No further evidence for group differences emerged, although there was a trend (p < .09) for maltreated participants to rate all outcomes as less positive than controls. Additional analyses revealed that cues and outcomes elicited intended affective responses (Supplementary Material).
Basal Ganglia Responses
Cues
There were two effects involving Group: a Group × Structure interaction, F(3,120) = 3.26, p < .05, and a Group × Cue × Hemisphere interaction, F(2,80) = 3.77, p = .03. To evaluate the triple interaction, Group × Cue ANOVAs were performed in each hemisphere. The interaction was significant in the left hemisphere, F(2,80) = 3.84, p < .04 (right hemisphere, F(2,80) < 1). Two steps were taken to decompose this interaction. First, within-group tests examined whether cues elicited differential activity in each group. In controls, a one-way ANOVA on data averaged across left hemisphere ROIs confirmed the predicted Cue effect, F(2,56) = 7.54, p = .005: responses to reward cues (.048±.06) were stronger (ps < .006) than responses to no-incentive (.006±.05) or loss cues (.021±.05), which did not differ (p = .17). By contrast, a similar ANOVA in maltreated participants was non-significant, F(2,24) = 1.18, p = .32: follow-up t-tests revealed no differences between responses to no-incentive (.021±.04), loss (.039±.04), or reward cues (.019±.05) (ps > .10). Second, a between-groups t-test investigated the predicted difference in reward cue responses averaged across left hemisphere ROIs; the test was non-significant, t(40) = 1.42, p = .16.

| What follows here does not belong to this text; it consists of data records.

-- ==== Sys2Proof/Certificates/Slice0/Obligations.lean ====
section
/-! DEFINITION. The statements for the provers. Each is about every state unless it names an invariant of Safety.lean. -/

open Sys2Proof Sys2Proof.Machine

/-! ### The step -/

/-- The host's interface: a step carries out the command at the front of the queue on the state with the queue's rest; an
empty queue idles, which is the model's choice (log 5). -/
def Obligations.StepRunsFrontCommand : Prop :=
  (∀ (c : Instr) (cs : List Instr) (s : State), s.pending = c :: cs → step s = exec c { s with pending := cs }) ∧
    ∀ s : State, s.pending = [] → step s = .next s

/-- 95: each step of the table is whole, and none stops the station; a command leaves the queue of waiting commands alone
(the queue is the interface's, not the manual's). -/
def Obligations.CommandsCompleteAndLeaveTheQueue : Prop :=
  ∀ (c : Instr) (s : State), ∃ t, exec c s = .next t ∧ t.pending = s.pending

/-! ### Feed lines -/

/-- R1, R2: link up and link loss on a feed line, whole states. -/
def Obligations.LineLinkEvents : Prop :=
  (∀ (i : Line) (s : State), (s.lines.get i).state = .down →
    exec (.linkUp i) s = .next { s with lines := s.lines.set i { s.lines.get i with
      state := .settling, settleErrors := 0,
      settleTimer := if s.loader.state = .loading ∨ s.loader.state = .halted then none
        else some (s.clock.tick + (s.lineCfg i).settleMs * 250000) } }) ∧
    ∀ (i : Line) (s : State), (s.lines.get i).state ≠ .down →
      exec (.linkLoss i) s = .next { s with
        lines := s.lines.set i { s.lines.get i with
          state := .down, settleTimer := none, silenceTimer := none, frame := none,
          cut := if (s.lines.get i).frame = none then (s.lines.get i).cut else bump (s.lines.get i).cut },
        pool := s.pool.releaseOpt ((s.lines.get i).frame.bind FrameRec.chain),
        req := s.req.raise .lineDown }

/-- R3, R4, R14, R16: the configuration of a line; the expiry of a settle timer and of a silence timer at its deadline. That an
expiry before the deadline changes nothing is the model's (log 2), and so is that one taken late acts as one at the deadline (log
1). -/
def Obligations.LineTimersDecide : Prop :=
  (∀ (i : Line) (s : State), (∀ c, s.loader.config = some c → s.lineCfg i = c.lines.get i) ∧
    (s.loader.config = none → s.lineCfg i = { trim := 0, settleMs := 100, settleLimit := 0, silenceMs := 1000 })) ∧
  (∀ (i : Line) (s : State) (d : Nat), (s.lines.get i).settleTimer = some d →
    (s.clock.tick < d → exec (.settleTimerExpiry i) s = .next s) ∧
    (d ≤ s.clock.tick → (s.lines.get i).settleErrors ≤ (s.lineCfg i).settleLimit →
      exec (.settleTimerExpiry i) s = .next { s with lines := s.lines.set i { s.lines.get i with
        state := .live, settleTimer := none,
        silenceTimer := some (s.clock.tick + (s.lineCfg i).silenceMs * 250000) } }) ∧
    (d ≤ s.clock.tick → (s.lineCfg i).settleLimit < (s.lines.get i).settleErrors →
      exec (.settleTimerExpiry i) s = .next { s with
        lines := s.lines.set i { s.lines.get i with state := .faulted, settleTimer := none },
        req := s.req.raise .lineFaulted })) ∧
    ∀ (i : Line) (s : State) (d : Nat), (s.lines.get i).silenceTimer = some d →
      (s.clock.tick < d → exec (.silenceTimerExpiry i) s = .next s) ∧
      (d ≤ s.clock.tick → exec (.silenceTimerExpiry i) s = .next { s with
        lines := s.lines.set i { s.lines.get i with state := .silent, silenceTimer := none },
        req := s.req.raise .lineSilent })

/-- R6, R59, R124: the carriage of a line is the largest mode of the feeds whose A or B line it is, NONE where there is none; and
the frame record a start delimiter opens, by the line state and the station state; nothing else changes. -/
def Obligations.StartDelimiterOpensFrame : Prop :=
  (∀ (feeds : List FeedSlot) (i : Line),
    let mapped := fun (f : FeedSlot) => f ∈ feeds ∧ (f.cfg.aLine = i ∨ f.cfg.bLine = some i)
    (lineCarriage feeds i = .full ↔ ∃ f, mapped f ∧ f.cfg.carriage = .full) ∧
    (lineCarriage feeds i = .header ↔
      (∃ f, mapped f ∧ f.cfg.carriage = .header) ∧ ∀ f, mapped f → f.cfg.carriage ≠ .full) ∧
    (lineCarriage feeds i = .none ↔ ∀ f, mapped f → f.cfg.carriage = .none)) ∧
  ∀ (i : Line) (p : Fin 16) (s : State), (s.lines.get i).state ≠ .down → (s.lines.get i).frame = none →
    let heard := (s.lines.get i).state = .live ∨ (s.lines.get i).state = .silent
    let marked := heard ∧ s.loader.state = .serving
    ∃ f : FrameRec,
      exec (.startDelimiter i p) s = .next { s with lines := s.lines.set i { s.lines.get i with frame := some f } } ∧
      (f.cls = .live ↔ heard) ∧ (f.cls = .settling ↔ (s.lines.get i).state = .settling) ∧
      (f.cls = .faulted ↔ (s.lines.get i).state = .faulted) ∧
      (f.mark = true ↔ marked) ∧ f.date = s.clock.date p (s.lineCfg i).trim ∧
      f.window = [] ∧ f.count = 0 ∧ f.crc = BitVec.allOnes 32 ∧ f.tail = [] ∧ f.codeError = false ∧ f.truncated = false ∧
      (marked → lineCarriage s.feeds i ≠ .none → f.chain = some { line := i }) ∧
      (¬ marked ∨ lineCarriage s.feeds i = .none → f.chain = none)

/-- R7, R125: a byte of a frame in flight. The record counts it whatever the pool does; the pool stores it, takes a page for
it, passes it over, or refuses it by the first of the cases of R125, the capture limit being 64 bytes for HEADER and 1,536 for
FULL. What carriage a line has is StartDelimiterOpensFrame's. -/
def Obligations.FrameByteIsTaken : Prop :=
  ∀ (i : Line) (b : Byte) (e : Bool) (s : State) (f : FrameRec), (s.lines.get i).frame = some f →
    let g : FrameRec := { f with
      count := f.count + 1, crc := crcByte f.crc b,
      tail := (if f.tail.length < 4 then f.tail else f.tail.drop 1) ++ [{ before := f.crc, byte := b }],
      window := if f.window.length < 160 then f.window ++ [b] else f.window,
      codeError := f.codeError || e }
    let put := fun h : FrameRec => s.lines.set i { s.lines.get i with frame := some h }
    let limit := match lineCarriage s.feeds i with
      | .none => 0
      | .header => 64
      | .full => 1536
    (f.cls ≠ .live ∨ f.mark = false ∨ f.truncated = true ∨ 1536 ≤ f.count ∨ f.chain = none →
      exec (.frameByte i b e) s = .next { s with lines := put g }) ∧
    ∀ c, f.chain = some c → f.cls = .live → f.mark = true → f.truncated = false → f.count < 1536 →
      (limit ≤ c.stored → exec (.frameByte i b e) s = .next { s with lines := put g }) ∧
      (c.stored < limit → c.stored % 256 ≠ 0 →
        exec (.frameByte i b e) s = .next { s with lines := put { g with chain := some (c.append b) } }) ∧
      (c.stored < limit → c.stored % 256 = 0 → s.pool.free = 0 →
        exec (.frameByte i b e) s = .next { s with
          lines := put { g with truncated := true },
          pool := { s.pool with poolRefusals := bump s.pool.poolRefusals },
          req := s.req.raise .poolExhausted }) ∧
      (c.stored < limit → c.stored % 256 = 0 → s.pool.free ≠ 0 → s.pool.held.get c.line = 1024 →
        exec (.frameByte i b e) s = .next { s with
          lines := put { g with truncated := true },
          pool := { s.pool with quotaRefusals := bump s.pool.quotaRefusals },
          req := s.req.raise .poolExhausted }) ∧
      (c.stored < limit → c.stored % 256 = 0 → s.pool.free ≠ 0 → s.pool.held.get c.line ≠ 1024 →
        exec (.frameByte i b e) s = .next { s with
          lines := put { g with chain := some (c.append b) },
          pool := { s.pool with
            free := s.pool.free - 1, held := s.pool.held.set c.line (s.pool.held.get c.line + 1),
            low := min s.pool.low (s.pool.free - 1) } })

/-- R123, R129, R131: the bytes written into an empty chain stand in its pages in order, 256 to a page, each sound by its parity; a
chain released gives every page back to the free list and to its line's held count, and a trim those beyond the held length. -/
def Obligations.ChainHoldsItsBytes : Prop :=
  (∀ (p : Pool) (c : Chain) (mode : Carriage),
    let given := fun (n : Nat) => { p with free := p.free + n, held := p.held.set c.line (p.held.get c.line - n) }
    let held := match mode with
      | .none => 0
      | .header => min (c.captured.getD 0) 64
      | .full => c.captured.getD 0
    p.releaseOpt none = p ∧ p.releaseOpt (some c) = given c.pages.length ∧
      c.trim mode = { c with pages := c.pages.take ((held + 255) / 256), held := some held } ∧
      p.trim none mode = p ∧ p.trim (some c) mode = given (c.pages.length - (held + 255) / 256)) ∧
  ∀ (i : Line) (bs : List Byte),
    let c := bs.foldl Chain.append { line := i }
    c.line = i ∧ c.stored = bs.length ∧ c.pages.length = (bs.length + 255) / 256 ∧
      c.pages.flatten.map Cell.byte = bs ∧ (∀ x ∈ c.pages.flatten, x.sound = true) ∧
      (∀ p ∈ c.pages, p.length ≤ 256) ∧
      ∀ k, k < bs.length → ((c.pages[k / 256]?).bind (fun p => p[k % 256]?)).map Cell.byte = bs[k]?

/-- R8 to R10, R127: what the end of a frame does, by the frame's class and service mark. That a settling frame's failure counts
while the line is in SETTLING at the frame's end is the model's reading (log 37). The captured length is the smallest of the
stored length, the byte count less four and 1,532, and zero with no chain. -/
def Obligations.FrameEndDisposes : Prop :=
  ∀ (i : Line) (s : State) (f : FrameRec), (s.lines.get i).frame = some f →
    let l := s.lines.get i
    let failed := f.check ≠ none
    let taken := match f.chain with
      | none => 0
      | some c => min c.stored (min (f.count - 4) 1532)
    let m : LineRx := { l with
      frame := none, frames := bump l.frames, fcsErrors := if failed then bump l.fcsErrors else l.fcsErrors }
    let deadline := s.clock.tick + (s.lineCfg i).silenceMs * 250000
    let heard : LineRx :=
      if f.check = none ∧ (l.state = .live ∨ l.state = .silent) then { m with state := .live, silenceTimer := some deadline }
      else m
    (f.cls = .settling → exec (.frameEnd i) s = .next { s with
      lines := s.lines.set i { m with
        settleErrors := if failed ∧ l.state = .settling then l.settleErrors + 1 else l.settleErrors },
      pool := s.pool.releaseOpt f.chain }) ∧
    (f.cls = .faulted → exec (.frameEnd i) s = .next { s with
      lines := s.lines.set i m, pool := s.pool.releaseOpt f.chain }) ∧
    (f.cls = .live → f.mark = false → exec (.frameEnd i) s = .next { s with
      lines := s.lines.set i { heard with preService := bump l.preService }, pool := s.pool.releaseOpt f.chain }) ∧
    (f.cls = .live → f.mark = true → exec (.frameEnd i) s = .next { s with
      lines := s.lines.set i { heard with truncated := if f.truncated then bump l.truncated else l.truncated },
      handOffs := s.handOffs ++ [{
        line := i, date := f.date, length := min f.count 65535, cause := f.check, window := f.window,
        chain := f.chain.map (fun c => { c with captured := some taken, truncated := f.truncated }),
        captured := taken, truncated := f.truncated }] })

/-- R8: the frame check decided from the running record of a frame of any bytes is the check of the whole frame: the four
causes in their order; and the CRC is that of Ethernet, a bit at a time, preset to ones, complemented, sent low byte first. -/
def Obligations.FrameCheckReadsWholeFrame : Prop :=
  (∀ (c : BitVec 32) (b : Byte) (bs : List Byte),
    let shifted := fun (x : BitVec 32) => if x.getLsbD 0 = true then (x >>> 1) ^^^ 0xEDB88320#32 else x >>> 1
    crcByte c b = shifted^[8] (c ^^^ b.zeroExtend 32) ∧ crc32 bs = ~~~ (bs.foldl crcByte (BitVec.allOnes 32)) ∧
      fcsBytes c = [c.extractLsb' 0 8, c.extractLsb' 8 8, c.extractLsb' 16 8, c.extractLsb' 24 8]) ∧
  ∀ (cls : FrameClass) (date : CageTime) (xs : List (Byte × Bool)), 4 ≤ xs.length →
    let f := xs.foldl (fun (g : FrameRec) x => g.byte x.1 x.2) { cls := cls, date := date }
    let bs := xs.map Prod.fst
    f.check =
      if bs.drop (bs.length - 4) ≠ fcsBytes (crc32 (bs.take (bs.length - 4))) then some FailCause.fcs
      else if bs.length < 64 then some FailCause.short
      else if 1536 < bs.length then some FailCause.long
      else if xs.any Prod.snd then some FailCause.codeError
      else none

/-! ### The Feed Classifier -/

/-- R60 to R62: the parse of a header window. First the bytes: a frame with no VLAN tag or one, an IPv4 header of 20 to 60 bytes
with its options, neither fragment flag nor offset, and protocol 17, whatever its other bytes. Then each test that makes a frame
not IPv4/UDP, and that with none of them the address, the port, the UDP length and the payload's place are read. -/
def Obligations.FramesAreParsed : Prop :=
  (∀ (macs tag a ttl ck options ports ck2 rest : List Byte) (words flags dest port len : Nat),
    macs.length = 12 → (tag = [] ∨ ∃ x y, tag = [0x81, 0x00, x, y] ∨ tag = [0x88, 0xA8, x, y]) →
    5 ≤ words → words ≤ 15 → flags < 4 → a.length = 5 → ttl.length = 1 → ck.length = 6 → options.length = 4 * (words - 5) →
    ports.length = 2 → ck2.length = 2 → dest < 4294967296 → port < 65536 → len < 65536 →
    parseFrame (macs ++ tag ++ [0x08, 0x00] ++ [BitVec.ofNat 8 (64 + words)] ++ a ++ [BitVec.ofNat 8 (64 * flags), 0x00] ++ ttl ++
        [0x11] ++ ck ++ toBE 4 dest ++ options ++ ports ++ toBE 2 port ++ toBE 2 len ++ ck2 ++ rest)
      = some { dest := dest, port := port, payload := 22 + tag.length + 4 * words, udpLength := len }) ∧
  ∀ w : List Byte,
    let e := if natAt w 12 2 = 0x8100 ∨ natAt w 12 2 = 0x88A8 then 18 else 14
    let h := natAt w e 1 % 16 * 4
    (w.length < e ∨ natAt w (e - 2) 2 ≠ 0x0800 → parseFrame w = none) ∧
    (natAt w e 1 / 16 ≠ 4 ∨ h < 20 ∨ natAt w (e + 9) 1 ≠ 17 ∨ w.length < e + h → parseFrame w = none) ∧
    (natAt w (e + 6) 2 % 16384 ≠ 0 → parseFrame w = none) ∧
    (w.length < e + h + 8 → parseFrame w = none) ∧
    (natAt w (e - 2) 2 = 0x0800 → natAt w e 1 / 16 = 4 → 20 ≤ h → natAt w (e + 9) 1 = 17 → natAt w (e + 6) 2 % 16384 = 0 →
      e + h + 8 ≤ w.length → parseFrame w = some {
        dest := natAt w (e + 16) 4, port := natAt w (e + h + 2) 2, payload := e + h + 8, udpLength := natAt w (e + h + 4) 2 })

In light of the Group × Structure interaction, additional Group × Cue ANOVAs were conducted for each left hemisphere structure to investigate whether group differences were stronger in particular ROIs. The Group × Cue interaction was not significant in the left NAcc or caudate, Fs (2,80) < 2.74, ps > .08, but was significant in the left putamen, F(2,80) = 3.60, p < .05, and left pallidus, F(2,80) = 3.73, p = .03. Accordingly, between-groups t-tests were conducted in these regions (Figure 3).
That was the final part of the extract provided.